Meanwhile, the electricity transfer device can be configured to be
operable by a user of the control system via the control system
when the control system is authenticated and when the electricity
transfer device is wirelessly communicating with the control
system. Furthermore, the electricity transfer device and/or the
remote computer system can be configured to provide information to
the user at a control system interface of the control system at the
mobile electronic device when the control system is authenticated
and when the electricity transfer device is wirelessly
communicating with the control system.
[0028] Other embodiments include a method of providing a system.
The method can comprise: providing an electricity transfer device,
where the electricity transfer device can be configured to be
operated by a control system, the control system can be configured
to be run on one or more processors of a mobile electronic device
computer system of a mobile electronic device and storable at one
or more memory storage units of the mobile electronic device
computer system, and the electricity transfer device can comprise a
communication module configured to provide wireless communication
of the electricity transfer device with the control system;
providing a remote computer system located remotely from the
electricity transfer device and the mobile electronic device;
providing an authentication module configured to administer
authentication of the control system such that one of the
electricity transfer device or the remote computer system comprises
the authentication module; configuring the electricity transfer
device to be operable by a user of the control system via the
control system when the control system is authenticated and when
the electricity transfer device is wirelessly communicating with
the control system in either one of an executive mode or a
subordinate mode; and configuring the electricity transfer device
such that the electricity transfer device and/or the remote
computer system is able to provide information to the user at a
control system interface of the control system at the mobile
electronic device when the control system is authenticated and when
the electricity transfer device is wirelessly communicating with
the control system in either one of the executive mode or the
subordinate mode.
[0029] Turning to the drawings, FIG. 1 illustrates a representative
block diagram of control system 100, according to an embodiment.
Control system 100 can be configured to be run on one or more
processors of mobile electronic device computer system 101 of
mobile electronic device 102 and storable at one or more memory
storage units of mobile electronic device computer system 101.
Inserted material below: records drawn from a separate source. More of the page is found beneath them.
/-- A record that passes every check: image at 65536, entry 65792, arguments 1 to 4, page 1 to loan register 0. -/
def goodRecord : List Host.Cell :=
  [(0x20100002, 0x01), (0x20100009, 0x01), (0x2010000A, 0x01), (0x20100010, 0x01), (0x20100018, 0x02), (0x20100020, 0x03),
    (0x20100028, 0x04), (0x20100042, 0x01), (0x20100047, 0x40), (0x20100048, 0x01), (0x201000F8, 0x1C), (0x201000F9, 0x3F)]

/-- The words of that record and of its image. -/
def goodBytes : List Byte :=
  ([0x10000, 0x10100, 1, 2, 3, 4, 0, 0, 0x4000000000010000, 1] ++ List.replicate 21 0 ++ [0x3F1C]).flatMap (leBytes 8)
/-- See `goodBytes`. -/
def imageBytes : List Byte :=
  ([0, 0x4011800000000, 0x800000000] ++ List.replicate 9 0 ++ [4, 0, 0, 0x200000000, 0, 0x100000000] ++
    List.replicate 13 0 ++ [0x383D]).flatMap (leBytes 8)

theorem image_read : (launchState goodRecord).vaRead 0 0x10000 256 = imageBytes :=
  (State.vaRead_mapped (p := 1) (o := 0) (ip := 1) (pa := 0x20010000) (by decide +kernel)
    (by decide +kernel) (by decide +kernel) (by omega)).trans (by decide +kernel)

/-- A record and an image whose check codes were worked out by hand pass the checks of R346. -/
theorem test_launch_status : (launchState goodRecord).ipaRead 0 0x100000 256 = goodBytes ∧
    (launchState goodRecord).launchStatus 0 goodBytes false = 0 := by
  refine ⟨(State.ipaRead_mapped (p := 16) (o := 0) (pa := 0x20100000) (by decide +kernel) (by decide +kernel)
    (by omega)).trans (by decide +kernel), ?_⟩
  have h : wordOf goodBytes 0 / 256 * 256 = 0x10000 := by decide +kernel
  simp only [State.launchStatus, h, image_read]
  decide +kernel

/-- A page that stage 2 does not map gives a record of zeros, which status 1 refuses. -/
theorem test_launch_refused : State.reset.ipaRead 0 0x40000000 256 = List.replicate 256 0 ∧
    State.reset.launchStatus 0 (List.replicate 256 0) false = 1 :=
  ⟨State.ipaRead_unmapped (p := 0x4000) (o := 0) (by decide +kernel) (by omega), by decide +kernel⟩

/-- A ready activity 7 with a record that passes its check. -/
def waiter : Act := ({ atBlock 65536 0 with run := .ready, place := none }).stamp

/-- What the unit of die 0 selects: whether its record and its region's entry are good, and whether it has a place. -/
def selected (s : State) : Option (Bool × Bool) :=
  (s.select 0).map fun q => ((s.badRead q.1).isNone, !(q.2.placesOnDie q.1 0).isEmpty)

/-- An activity on core 0, slot `k`, that waits since time 0. -/
def holder (k : Nat) : Act :=
  { atBlock 65536 0 with id := ⟨0, 20 + k⟩, run := .waiting, wkind := .wtall, place := some ⟨0, k⟩ }

/-- The lead-to-be of a quadrant gang. -/
def ganger : Act := ({ atBlock 65536 0 with run := .waiting, wkind := .gang, reshape := some .quad }).stamp

/-- Four waiting activities hold the slots of core 0 while another of a higher priority is ready. -/
def crowded : State := { withDomain 0 (among [holder 0, holder 1, holder 2, holder 3, { waiter with prio := 3 }]) with
  mem := tableCells }

/-- A gang reservation with `n` free records in its region. -/
def gangWaits (n : Nat) : State := (withDomain 0 (among [ganger])).modRegion 0 0 fun r => { r with rfree := n }

/-- The lead of a gang that waits to be placed again. -/
def savedLead : Act := ({ member with run := .ready, reshape := some .quad }).stamp

/-- Its state. -/
def gangReturns : State := { withDomain 0 (among [savedLead]) with gangs := [{ gangWith [] with site := none }] }

theorem test_witness_LaunchAndPlacement :
    (((launchState goodRecord).fn 0).cfg.en = true ∧ (launchState goodRecord).fnRuns 0 = true ∧
      (launchState goodRecord).locked = true ∧ 0 < ((launchState goodRecord).fn 0).cfg.lqcount ∧
      ((launchState goodRecord).fn 0).cons.getD 0 0 ≠ ((launchState goodRecord).fn 0).prod.getD 0 0) ∧
    ({ launchState [] with kills := [⟨.queue 0 0, [], [], none⟩] } : State).kills = [⟨.queue 0 0, [], [], none⟩] ∧
    selected (withDomain 0 (among [waiter])) = some (true, true) ∧
    (selected (badEntries (withDomain 0 (among [waiter])))).map (·.1) = some false ∧
    (selected (withDomain 0 (among [{ waiter with record := [] }]))).map (·.1) = some false ∧
    (recordOk waiter.record = true ∧ recordOk ({ waiter with record := [] } : Act).record = false) ∧
    (crowded.act ⟨0, 20⟩ = some (holder 0) ∧ crowded.wantsWriteBack (holder 0) = true ∧
      crowded.badEntry (holder 0) = none ∧ (crowded.writeBackAll ⟨0, 20⟩).isSome = true) ∧
    ((badEntries crowded).wantsWriteBack (holder 0) = true ∧ ((badEntries crowded).badEntry (holder 0)).isSome = true) ∧
    ((among [waiter]).act ⟨0, 7⟩ = some waiter ∧ waiter.run = .ready ∧ (among [waiter]).badEntry waiter = none ∧
      (badEntries (withDomain 0 (among [waiter]))).badEntry waiter ≠ none ∧ ganger.run = .waiting ∧ ganger.wkind = .gang ∧
      (gangWaits 5).badEntry ganger = none ∧ ({ ganger with wkind := .split, place := none } : Act).place = none ∧
      ∀ r ∈ ((launchState goodRecord).fn 0).regions, r.bad = false) ∧
    ((gangWaits 5).act ⟨0, 7⟩ = some ganger ∧ ganger.reshape = some .quad ∧
      ({ ganger with run := .waiting, wkind := .gang } : Act).wkind = .gang ∧ (gangWaits 5).gangOf ganger = none ∧
      (gangWaits 5).wantsSite ganger = true ∧ ((gangWaits 5).badRead ganger = none ∨ ganger.place.isSome = true) ∧
      ((gangWaits 5).chooseSite ganger .quad fun _ => ganger.banks).isSome = true ∧ ganger.trap = none ∧
      (let g : Act := { ganger with trap := some (5, 65536, 2) }
       let s := (withDomain 0 (among [g])).modRegion 0 0 fun r => { r with rfree := 5 }
       s.wantsSite g = true ∧ g.trap.isSome = true ∧ ((s.chooseSite g .quad fun _ => g.banks).any fun site =>
        (((s.formGang g .quad site).refreshEnvu 0).act ⟨0, 7⟩).isSome) = true) ∧
      (((gangWaits 5).fn 0).root 0).any (fun r => decide (sizeOfShape .quad - 1 ≤ r.rfree)) = true) ∧
    ((gangWaits 2).wantsSite ganger = true ∧
      (((gangWaits 2).fn 0).root 0).any (fun r => decide (sizeOfShape .quad - 1 ≤ r.rfree)) = false) ∧
    ((gangReturns.gangOf savedLead).isSome = true ∧ gangReturns.wantsSite savedLead = true ∧
      ((gangReturns.crew savedLead).all fun y => (gangReturns.badRead y).isNone) = true ∧
      (gangReturns.chooseSite savedLead .quad (gangReturns.crewBanks savedLead)).isSome = true) ∧
    ((badEntries gangReturns).wantsSite savedLead = true ∧ (badEntries gangReturns).crew savedLead = [savedLead] ∧
      savedLead.place = none ∧ ((badEntries gangReturns).badRead savedLead).isSome = true) := by decide +kernel

/-- A YIELD that gives way: activity 7 leaves core 0 to a ready one. -/
theorem test_witness_CommitWritesRegistersAndCarrel_yield :
    let x := leaving (exiting (.yield 65600)) 1
    let s := withDomain 0 { leavingFrom x with
      acts := [x, { waiter with id := ⟨0, 8⟩ }, holder 1, holder 2, holder 3], mem := tableCells }
    let u := s.modAct x.id (Act.goTo 65600)
    u.yieldsTo [x.id] [x.coreNum] = true ∧ x.trap = none ∧ x.inMeeting = false ∧ (u.writeBackAll x.id).isSome = true := by
  decide +kernel

/-- A retiring activity. -/
def leaver : Act := { atBlock 65536 0 with retiring := true }

/-- A retiring activity that holds a loan. -/
def loaned : Act := { leaver with l := (Vector.replicate 8 .empty).set 0 (.loan 64 2 false) }

/-- A retiring activity that still has to raise trap 5. -/
def trapper : Act := { leaver with trap := some (5, 65536, 2) }

/-- An activity that sleeps until time `n`. -/
def sleeper (n : Nat) : Act := { atBlock 65536 0 with run := .waiting, wkind := .sleep, wop := n, place := none }

/-- A tree of two regions: root 0, child 1, killed; `k` is the kill in progress. -/
def killing (k : KillTarget) (rs : List Nat) (e : Option Nat) : State :=
  { State.reset.modFn 0 fun f => { f with regions := [{ (default : Region) with idx := 0, rstate := .killed },
      { (default : Region) with idx := 1, parent := some 0, rstate := .killed }] } with kills := [⟨k, rs, [], e⟩] }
Control system 100 is merely exemplary and is not limited to the
embodiments presented herein. Control system 100 can be employed in
many different embodiments or examples not specifically depicted or
described herein.
[0030] Control system 100 can be configured to operate and/or can
be implemented as application software of mobile electronic device
computer system 101. Accordingly, in some embodiments, control
system 100 can be bundled with mobile electronic device computer
system 101 or, in other embodiments, can be downloaded from another
computer system (e.g., remote computer system 106). As application
software, control system 100 can be configured to wirelessly
operate electricity transfer device 104 and/or to wirelessly
communicate with remote computer system 106 of a device network
comprising one or more other electricity transfer devices in
addition to electricity transfer device 104. Remote computer system
106 and the device network will be discussed in further detail
below. Mobile electronic device computer system 101 can be similar
or identical to computer system 1200 (FIG. 12), as described below.
Each of the other electricity transfer device(s) can be similar or
identical to electricity transfer device 104.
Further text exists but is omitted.